▶ _Your objective_:
Show the lines of the material that contain the word "adlerFeed".

# # # #

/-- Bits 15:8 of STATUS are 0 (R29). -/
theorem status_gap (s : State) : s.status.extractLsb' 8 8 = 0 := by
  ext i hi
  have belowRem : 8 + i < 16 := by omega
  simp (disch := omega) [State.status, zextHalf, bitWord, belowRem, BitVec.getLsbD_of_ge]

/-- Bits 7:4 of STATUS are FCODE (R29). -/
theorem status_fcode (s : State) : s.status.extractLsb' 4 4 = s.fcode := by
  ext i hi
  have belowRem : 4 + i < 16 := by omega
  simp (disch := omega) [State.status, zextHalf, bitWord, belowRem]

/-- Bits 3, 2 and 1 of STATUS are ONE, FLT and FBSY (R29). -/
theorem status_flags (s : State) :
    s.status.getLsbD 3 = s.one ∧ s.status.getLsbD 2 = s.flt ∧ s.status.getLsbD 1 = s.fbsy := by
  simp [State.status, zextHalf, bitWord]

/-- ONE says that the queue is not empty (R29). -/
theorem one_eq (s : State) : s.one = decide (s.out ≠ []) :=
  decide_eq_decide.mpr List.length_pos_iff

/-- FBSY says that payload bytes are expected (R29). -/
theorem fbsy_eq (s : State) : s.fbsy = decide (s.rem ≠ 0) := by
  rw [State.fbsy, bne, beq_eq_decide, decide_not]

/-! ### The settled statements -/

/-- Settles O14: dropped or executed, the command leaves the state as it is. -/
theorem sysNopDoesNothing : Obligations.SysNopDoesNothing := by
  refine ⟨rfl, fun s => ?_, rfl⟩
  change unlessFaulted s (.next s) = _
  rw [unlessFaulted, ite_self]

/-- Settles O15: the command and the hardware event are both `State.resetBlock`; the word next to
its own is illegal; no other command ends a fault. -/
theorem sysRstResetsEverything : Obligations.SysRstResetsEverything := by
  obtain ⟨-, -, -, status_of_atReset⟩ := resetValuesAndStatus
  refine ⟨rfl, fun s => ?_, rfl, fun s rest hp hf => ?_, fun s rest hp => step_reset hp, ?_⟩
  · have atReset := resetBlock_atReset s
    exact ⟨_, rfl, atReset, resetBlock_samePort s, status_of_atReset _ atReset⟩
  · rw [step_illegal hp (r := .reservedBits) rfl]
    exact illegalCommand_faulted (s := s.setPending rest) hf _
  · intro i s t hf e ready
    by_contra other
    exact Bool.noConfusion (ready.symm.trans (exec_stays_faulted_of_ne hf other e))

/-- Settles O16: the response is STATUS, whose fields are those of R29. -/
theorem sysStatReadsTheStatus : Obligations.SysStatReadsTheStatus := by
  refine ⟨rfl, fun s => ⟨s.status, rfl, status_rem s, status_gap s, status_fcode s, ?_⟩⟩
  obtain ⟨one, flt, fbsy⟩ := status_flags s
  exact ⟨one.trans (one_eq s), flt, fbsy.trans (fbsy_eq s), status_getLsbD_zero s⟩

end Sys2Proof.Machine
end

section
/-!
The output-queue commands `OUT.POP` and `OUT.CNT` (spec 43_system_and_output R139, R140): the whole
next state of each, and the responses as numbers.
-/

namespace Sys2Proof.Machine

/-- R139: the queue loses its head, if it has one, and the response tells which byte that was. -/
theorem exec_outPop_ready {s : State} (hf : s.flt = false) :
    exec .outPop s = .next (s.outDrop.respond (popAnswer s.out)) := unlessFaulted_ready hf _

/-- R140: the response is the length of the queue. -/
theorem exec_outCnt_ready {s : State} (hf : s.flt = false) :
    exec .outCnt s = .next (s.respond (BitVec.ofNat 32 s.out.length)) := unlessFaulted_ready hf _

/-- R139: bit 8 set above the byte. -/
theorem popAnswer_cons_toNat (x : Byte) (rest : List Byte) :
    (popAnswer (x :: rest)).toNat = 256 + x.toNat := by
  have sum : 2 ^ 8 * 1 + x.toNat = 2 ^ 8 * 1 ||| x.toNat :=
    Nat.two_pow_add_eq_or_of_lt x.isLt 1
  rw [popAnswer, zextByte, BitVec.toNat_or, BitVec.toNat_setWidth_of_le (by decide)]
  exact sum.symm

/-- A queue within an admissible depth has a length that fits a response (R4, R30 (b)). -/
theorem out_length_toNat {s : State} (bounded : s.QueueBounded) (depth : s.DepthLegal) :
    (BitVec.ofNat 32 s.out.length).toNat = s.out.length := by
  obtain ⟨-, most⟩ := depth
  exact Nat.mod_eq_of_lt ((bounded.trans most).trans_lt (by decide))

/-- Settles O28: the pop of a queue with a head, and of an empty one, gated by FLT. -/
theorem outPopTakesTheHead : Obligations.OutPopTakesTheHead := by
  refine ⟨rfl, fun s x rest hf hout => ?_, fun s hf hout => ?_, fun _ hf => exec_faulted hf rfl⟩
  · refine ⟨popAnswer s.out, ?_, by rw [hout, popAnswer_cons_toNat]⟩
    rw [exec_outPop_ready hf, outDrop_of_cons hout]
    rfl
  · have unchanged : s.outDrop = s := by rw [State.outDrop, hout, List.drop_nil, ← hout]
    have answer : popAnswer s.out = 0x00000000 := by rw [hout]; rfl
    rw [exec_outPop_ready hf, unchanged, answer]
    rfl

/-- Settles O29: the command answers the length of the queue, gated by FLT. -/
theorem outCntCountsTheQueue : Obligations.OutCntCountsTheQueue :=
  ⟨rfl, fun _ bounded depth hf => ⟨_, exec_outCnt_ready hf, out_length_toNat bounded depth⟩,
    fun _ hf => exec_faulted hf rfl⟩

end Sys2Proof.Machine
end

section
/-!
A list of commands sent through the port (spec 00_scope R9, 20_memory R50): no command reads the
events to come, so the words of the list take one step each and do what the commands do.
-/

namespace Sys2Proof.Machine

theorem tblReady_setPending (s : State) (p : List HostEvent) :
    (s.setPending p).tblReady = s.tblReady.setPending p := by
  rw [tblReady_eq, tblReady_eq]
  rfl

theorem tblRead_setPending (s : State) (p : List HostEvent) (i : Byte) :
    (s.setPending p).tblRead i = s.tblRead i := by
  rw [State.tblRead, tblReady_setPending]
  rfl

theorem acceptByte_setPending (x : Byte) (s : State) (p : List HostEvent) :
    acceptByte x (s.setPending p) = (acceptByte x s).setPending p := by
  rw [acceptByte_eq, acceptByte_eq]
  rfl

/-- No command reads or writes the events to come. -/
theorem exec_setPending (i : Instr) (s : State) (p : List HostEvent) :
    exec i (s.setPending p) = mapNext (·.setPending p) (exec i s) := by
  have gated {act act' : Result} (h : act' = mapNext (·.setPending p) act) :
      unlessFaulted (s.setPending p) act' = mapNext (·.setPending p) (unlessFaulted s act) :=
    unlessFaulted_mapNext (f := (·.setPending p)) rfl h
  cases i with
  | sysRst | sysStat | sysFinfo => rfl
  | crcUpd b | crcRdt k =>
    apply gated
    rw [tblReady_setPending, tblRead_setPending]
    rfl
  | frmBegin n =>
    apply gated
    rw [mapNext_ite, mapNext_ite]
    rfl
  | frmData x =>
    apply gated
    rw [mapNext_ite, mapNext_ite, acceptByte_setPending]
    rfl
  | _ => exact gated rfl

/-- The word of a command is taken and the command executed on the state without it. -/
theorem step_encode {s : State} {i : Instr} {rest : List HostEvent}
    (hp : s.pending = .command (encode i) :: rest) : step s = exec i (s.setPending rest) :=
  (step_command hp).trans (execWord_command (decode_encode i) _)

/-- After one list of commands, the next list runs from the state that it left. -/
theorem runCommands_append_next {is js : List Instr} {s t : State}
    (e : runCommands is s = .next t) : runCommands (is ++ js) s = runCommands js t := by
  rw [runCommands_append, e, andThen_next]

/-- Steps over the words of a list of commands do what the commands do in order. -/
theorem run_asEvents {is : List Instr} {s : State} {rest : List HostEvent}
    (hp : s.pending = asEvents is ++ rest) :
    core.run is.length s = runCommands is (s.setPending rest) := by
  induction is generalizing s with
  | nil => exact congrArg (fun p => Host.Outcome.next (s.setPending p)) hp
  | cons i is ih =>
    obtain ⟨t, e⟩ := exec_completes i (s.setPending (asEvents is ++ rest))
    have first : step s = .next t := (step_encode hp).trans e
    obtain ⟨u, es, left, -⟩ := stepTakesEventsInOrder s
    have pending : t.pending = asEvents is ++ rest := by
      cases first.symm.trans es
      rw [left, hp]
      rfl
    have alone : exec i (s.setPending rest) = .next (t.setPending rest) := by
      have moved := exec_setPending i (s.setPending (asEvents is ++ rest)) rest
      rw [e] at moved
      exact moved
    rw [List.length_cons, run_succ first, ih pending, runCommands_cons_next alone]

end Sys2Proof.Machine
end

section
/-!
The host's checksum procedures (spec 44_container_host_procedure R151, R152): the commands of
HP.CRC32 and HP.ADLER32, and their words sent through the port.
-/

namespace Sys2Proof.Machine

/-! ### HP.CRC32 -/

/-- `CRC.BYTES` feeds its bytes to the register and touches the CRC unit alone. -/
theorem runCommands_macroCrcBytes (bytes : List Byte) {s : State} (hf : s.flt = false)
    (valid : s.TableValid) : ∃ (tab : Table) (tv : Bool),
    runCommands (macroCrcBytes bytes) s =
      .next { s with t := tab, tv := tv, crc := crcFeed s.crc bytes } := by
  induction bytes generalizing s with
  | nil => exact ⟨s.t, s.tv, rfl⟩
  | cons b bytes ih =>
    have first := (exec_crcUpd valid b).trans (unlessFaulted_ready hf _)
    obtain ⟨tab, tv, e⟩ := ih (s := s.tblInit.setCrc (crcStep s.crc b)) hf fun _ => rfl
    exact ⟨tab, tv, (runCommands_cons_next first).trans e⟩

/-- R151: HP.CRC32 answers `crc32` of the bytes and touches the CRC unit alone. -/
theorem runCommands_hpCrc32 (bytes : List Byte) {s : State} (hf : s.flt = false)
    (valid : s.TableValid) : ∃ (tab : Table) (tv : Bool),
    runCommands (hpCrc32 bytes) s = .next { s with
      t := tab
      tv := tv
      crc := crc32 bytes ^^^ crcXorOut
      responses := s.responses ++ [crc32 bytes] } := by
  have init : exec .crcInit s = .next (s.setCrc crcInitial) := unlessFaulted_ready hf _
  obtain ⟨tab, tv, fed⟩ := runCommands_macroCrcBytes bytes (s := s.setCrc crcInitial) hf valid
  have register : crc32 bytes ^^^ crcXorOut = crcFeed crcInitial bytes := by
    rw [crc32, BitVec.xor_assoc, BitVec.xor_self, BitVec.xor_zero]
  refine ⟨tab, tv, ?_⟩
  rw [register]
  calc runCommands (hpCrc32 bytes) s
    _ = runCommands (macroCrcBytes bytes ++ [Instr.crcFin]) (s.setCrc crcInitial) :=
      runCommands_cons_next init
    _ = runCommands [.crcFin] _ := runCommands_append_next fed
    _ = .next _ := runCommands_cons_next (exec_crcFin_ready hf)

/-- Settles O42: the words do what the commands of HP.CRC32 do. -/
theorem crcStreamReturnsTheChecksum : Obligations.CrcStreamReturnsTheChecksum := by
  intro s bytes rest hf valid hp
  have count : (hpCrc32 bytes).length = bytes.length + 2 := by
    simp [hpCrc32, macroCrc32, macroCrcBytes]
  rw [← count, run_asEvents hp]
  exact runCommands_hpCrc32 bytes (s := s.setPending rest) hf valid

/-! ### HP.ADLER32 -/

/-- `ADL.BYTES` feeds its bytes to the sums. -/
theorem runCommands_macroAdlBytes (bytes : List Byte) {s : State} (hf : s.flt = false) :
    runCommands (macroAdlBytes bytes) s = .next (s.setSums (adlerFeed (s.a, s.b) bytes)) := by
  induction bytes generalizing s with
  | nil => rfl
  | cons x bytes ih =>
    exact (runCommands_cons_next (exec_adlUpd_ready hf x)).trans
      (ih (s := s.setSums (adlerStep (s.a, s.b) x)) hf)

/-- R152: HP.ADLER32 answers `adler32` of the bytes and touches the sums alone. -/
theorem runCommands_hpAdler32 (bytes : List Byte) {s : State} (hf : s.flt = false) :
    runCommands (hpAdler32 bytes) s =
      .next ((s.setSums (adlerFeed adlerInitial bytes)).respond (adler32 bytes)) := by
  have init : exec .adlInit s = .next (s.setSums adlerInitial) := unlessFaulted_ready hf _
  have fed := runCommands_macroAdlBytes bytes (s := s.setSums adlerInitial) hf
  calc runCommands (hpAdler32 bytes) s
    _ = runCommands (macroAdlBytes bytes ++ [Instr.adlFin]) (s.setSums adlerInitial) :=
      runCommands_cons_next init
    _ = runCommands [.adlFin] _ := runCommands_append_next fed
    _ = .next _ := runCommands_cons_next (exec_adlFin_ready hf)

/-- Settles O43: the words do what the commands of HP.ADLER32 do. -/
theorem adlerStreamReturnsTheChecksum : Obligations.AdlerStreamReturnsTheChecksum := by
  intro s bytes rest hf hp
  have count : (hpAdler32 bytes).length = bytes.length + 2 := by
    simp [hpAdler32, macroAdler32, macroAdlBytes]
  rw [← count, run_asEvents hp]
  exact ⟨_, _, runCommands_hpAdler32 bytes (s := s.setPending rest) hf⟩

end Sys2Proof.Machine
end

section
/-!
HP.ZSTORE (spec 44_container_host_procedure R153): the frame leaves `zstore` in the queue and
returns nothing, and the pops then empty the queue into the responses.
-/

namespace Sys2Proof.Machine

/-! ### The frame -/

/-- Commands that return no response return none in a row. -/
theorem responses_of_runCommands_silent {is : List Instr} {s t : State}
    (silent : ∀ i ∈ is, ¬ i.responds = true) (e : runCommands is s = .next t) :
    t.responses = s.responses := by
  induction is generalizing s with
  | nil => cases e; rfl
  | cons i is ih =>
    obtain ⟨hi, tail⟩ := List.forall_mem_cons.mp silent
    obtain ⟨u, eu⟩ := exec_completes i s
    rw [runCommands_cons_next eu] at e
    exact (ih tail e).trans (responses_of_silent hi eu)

# # # #

▶ _Task solution_:
    runCommands (macroAdlBytes bytes) s = .next (s.setSums (adlerFeed (s.a, s.b) bytes)) := by
      .next ((s.setSums (adlerFeed adlerInitial bytes)).respond (adler32 bytes)) := by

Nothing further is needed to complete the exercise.